**Task brief**
Among the records that follow, find the line with "at once. -/" and the line with "that sends nothing". Set down those lines and all lines between them exactly, without adding anything.

[Collected data entries]
----------

-- ==== Sys2Proof/Laws/Events.lean ====
section
/-! SUPPORT. One RX event taken by the engine, and the classes of datagrams. -/

namespace Sys2Proof.Machine

/-! ### Classes and lengths (R94, R95) -/

theorem classify_of_length_32 {b : List Byte} (h : b.length = 32) : classify b = classifyCtrl (ctrlOf b) := by
  simp [classify, h]

theorem classifyCtrl_control (c : Half) : classifyCtrl c ≠ .pfx ∧ classifyCtrl c ≠ .data := by
  unfold classifyCtrl
  repeat' split
  all_goals simp

/-- Only 4 bytes are a length prefix. -/
theorem classify_pfx_iff (b : List Byte) : classify b = .pfx ↔ b.length = 4 := by
  unfold classify
  split
  · simp [*]
  · split
    · simp [*, (classifyCtrl_control (ctrlOf b)).1]
    · simp [*]

/-- Every length but 4 and 32 is data. -/
theorem classify_data_iff (b : List Byte) : classify b = .data ↔ b.length ≠ 4 ∧ b.length ≠ 32 := by
  unfold classify
  split
  · simp [*]
  · split
    · simp [*, (classifyCtrl_control (ctrlOf b)).2]
    · simp [*]

/-- A control segment is 32 bytes long. -/
theorem length_of_control {b : List Byte} {c : DgramClass} (h : classify b = c) (h1 : c ≠ .pfx) (h2 : c ≠ .data) :
    b.length = 32 := by
  by_contra hn
  by_cases h4 : b.length = 4
  · exact h1 (h ▸ (classify_pfx_iff b).2 h4)
  · exact h2 (h ▸ (classify_data_iff b).2 ⟨h4, hn⟩)

/-! ### The event (R131, R132, R272) -/

/-- recv_buffer with the datagram in it, before the phase's rule runs. -/
abbrev withDatagram (b : List Byte) (s : State) : State := { s with recvBuffer := b.take (32 + s.cfg.mss.toNat) }

/-- An admitted datagram runs the rule of the phase. -/
theorem rxEvent_datagram {s : State} {b : List Byte} (src : Word) (h : b.length ≤ s.cfg.maxDgram.toNat) :
    rxEvent (.datagram b src) s = dispatchEvent (.datagram b src) (withDatagram b s) := by
  simp [rxEvent, RxEvent.wf, h, storeDatagram]

/-- A datagram of at most `32 + MSS` bytes is admitted and stored whole. -/
theorem rxEvent_datagram_small {s : State} {b : List Byte} (src : Word) (hc : s.cfg.wf = true)
    (h : b.length ≤ 32 + s.cfg.mss.toNat) :
    rxEvent (.datagram b src) s = dispatchEvent (.datagram b src) { s with recvBuffer := b } := by
  have := Params.wf_bounds hc
  rw [rxEvent_datagram src (by omega), withDatagram, List.take_of_length_le h]

/-- So is every control segment. -/
theorem rxEvent_control {s : State} {b : List Byte} {c : DgramClass} (src : Word) (hc : s.cfg.wf = true)
    (h : classify b = c) (h1 : c ≠ .pfx) (h2 : c ≠ .data) :
    rxEvent (.datagram b src) s = dispatchEvent (.datagram b src) { s with recvBuffer := b } :=
  rxEvent_datagram_small src hc (by have := length_of_control h h1 h2; omega)

/-- A TimedOut runs the rule of the phase at once. -/
theorem rxEvent_timedOut (s : State) : rxEvent .timedOut s = dispatchEvent .timedOut s := rfl

/-- All an RX event can do when its step completes: the rule of the phase, on the state with the datagram in
recv_buffer. -/
theorem rxEvent_cases {e : RxEvent} {s t : State} (h : rxEvent e s = .next t) :
    dispatchEvent e (storeDatagram e s) = .next t := by
  cases e with
  | timedOut => exact h
  | datagram b src =>
    unfold rxEvent at h
    simp only at h
    split at h
    · exact h
    · cases h

/-! ### Sticky logs -/

theorem logCsumUnless_eq (v : Bool) (s : State) :
    logCsumUnless v s = { s with status.csumLog := if v then s.status.csumLog else true } := by
  cases v <;> rfl

/-! ### What a step sends (R270, R271, R277) -/

theorem sentBy_of_append {s t : State} {l : List Tx} (h : t.tx = s.tx ++ l) : sentBy s t = l := by simp [sentBy, h]

theorem sentTo_of_append {s t : State} {l : List Tx} (w : Word) (h : t.tx = s.tx ++ l) :
    sentTo w s t = (l.filter fun d => d.dest = w).map Tx.bytes := by rw [sentTo, sentBy_of_append h]

/-- A step that sends only toward `w` puts all it sends in flight to `w`. -/
theorem sentTo_all {s t : State} {l : List Tx} {w : Word} (h : t.tx = s.tx ++ l) (hd : ∀ d ∈ l, d.dest = w) :
    sentTo w s t = l.map Tx.bytes := by
  rw [sentTo_of_append w h, List.filter_eq_self.2 (by simpa using hd)]

/-- A step that sends nothing toward `w` puts nothing in flight to `w`. -/
theorem sentTo_none {s t : State} {l : List Tx} {w : Word} (h : t.tx = s.tx ++ l) (hd : ∀ d ∈ l, d.dest ≠ w) :
    sentTo w s t = [] := by
  rw [sentTo_of_append w h, List.filter_eq_nil_iff.2 (by simpa using hd), List.map_nil]

end Sys2Proof.Machine
end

----------

**Task output**
/-- A TimedOut runs the rule of the phase at once. -/
theorem rxEvent_timedOut (s : State) : rxEvent .timedOut s = dispatchEvent .timedOut s := rfl

/-- All an RX event can do when its step completes: the rule of the phase, on the state with the datagram in
recv_buffer. -/
theorem rxEvent_cases {e : RxEvent} {s t : State} (h : rxEvent e s = .next t) :
    dispatchEvent e (storeDatagram e s) = .next t := by
  cases e with
  | timedOut => exact h
  | datagram b src =>
    unfold rxEvent at h
    simp only at h
    split at h
    · exact h
    · cases h

/-! ### Sticky logs -/

theorem logCsumUnless_eq (v : Bool) (s : State) :
    logCsumUnless v s = { s with status.csumLog := if v then s.status.csumLog else true } := by
  cases v <;> rfl

/-! ### What a step sends (R270, R271, R277) -/

theorem sentBy_of_append {s t : State} {l : List Tx} (h : t.tx = s.tx ++ l) : sentBy s t = l := by simp [sentBy, h]

theorem sentTo_of_append {s t : State} {l : List Tx} (w : Word) (h : t.tx = s.tx ++ l) :
    sentTo w s t = (l.filter fun d => d.dest = w).map Tx.bytes := by rw [sentTo, sentBy_of_append h]

/-- A step that sends only toward `w` puts all it sends in flight to `w`. -/
theorem sentTo_all {s t : State} {l : List Tx} {w : Word} (h : t.tx = s.tx ++ l) (hd : ∀ d ∈ l, d.dest = w) :
    sentTo w s t = l.map Tx.bytes := by
  rw [sentTo_of_append w h, List.filter_eq_self.2 (by simpa using hd)]

/-- A step that sends nothing toward `w` puts nothing in flight to `w`. -/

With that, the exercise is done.